Friday, November 11, 2011

Twenty-One

Don't want to be a bummer, but this was the worst birthday ever. Who would've known that my 21st would be the worst? Now, I've always had a bunch of homework, tests, and projects due on my birthday in general, in the past. So the paper and midterm on the day after my birthday only contributed a little to this horrible birthday.

Christine took a bite first =P
It's not completely awful though, I'll put the positive in front. My lovely FLOW sisters and brothers bought me a cake and sang happy birthday during CG! :D That was pretty awesome!
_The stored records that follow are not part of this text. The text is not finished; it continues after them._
-- ==== Sys2Proof/Machine/Dispatch.lean ====
section
/-! DEFINITION. The meaning of each command: one arm per constructor. -/

namespace Sys2Proof.Machine
open Sys2Proof
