-- ==== Sys2Proof/Machine/Core.lean ====
section
/-! DEFINITION. The machine as the host takes it. -/

def Sys2Proof.core : Host.Core :=
  { State := Sys2Proof.Machine.State, Fault := Sys2Proof.Machine.Fault, Refusal := Sys2Proof.Machine.Refusal,
    step := Sys2Proof.Machine.step, reset := Sys2Proof.Machine.State.reset }
end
This birthday had a lot of potential to be a great one too. 21st, come on, I can legally drink! I had Thursday and Friday off so my old man planned on visiting me. Of course, none of that happened. I assumed my old man would be here by Thursday night, like the first time he visited me. He however, kept telling me that he can't come until probably Friday or Saturday because of his school. I was bummed for obvious reasons, so I said I'd go up instead since I'd be free by Wednesday night.

Once I was set on going up, my old man told me that he was going to surprise me by coming here with VD. Of course I felt awwww...thanks for wanting to surprise me! What my old man didn't know was that I'd rather spend  it with him alone. I feel like he should know by now, everytime he asks if we should invite other people to go with us somewhere, I'd say no. But then, what do I know, he obviously thought I'd rather him come with VD with a short amount of time. (They'd come saturday noon and leave sunday noon) The :( following the short 24 hour :) is not worth it. So I told them it's okay, we'll just celebrate when I go up during thanksgiving.

All the above, plus a thousand other misunderstandings and miscommunications and stupid emotions, led to my horrible birthday. I spent the actual day writing my paper and preparing for a midterm, which I completely failed. Thursday I woke up did nothing for a whole day and slept. Friday I woke up and got into a fight with my old man. Notice none of these involved spending it with a loved one or drinking.

Ever since my old man left for the first time in September, I don't let myself cry like I used to. I want to convince myself that I'm perfectly fine here. I used to cry because deep down I knew it was going to be okay in a couple of hours. Now, I fear that if I cried and started thinking about why I'm crying, there would be no end. I don't know when it'll be okay again.

It's not as bad as it sounds haha. I still enjoy being by myself a lot. Just ordered a pizza. I need to start writing another paper! Go Sherri!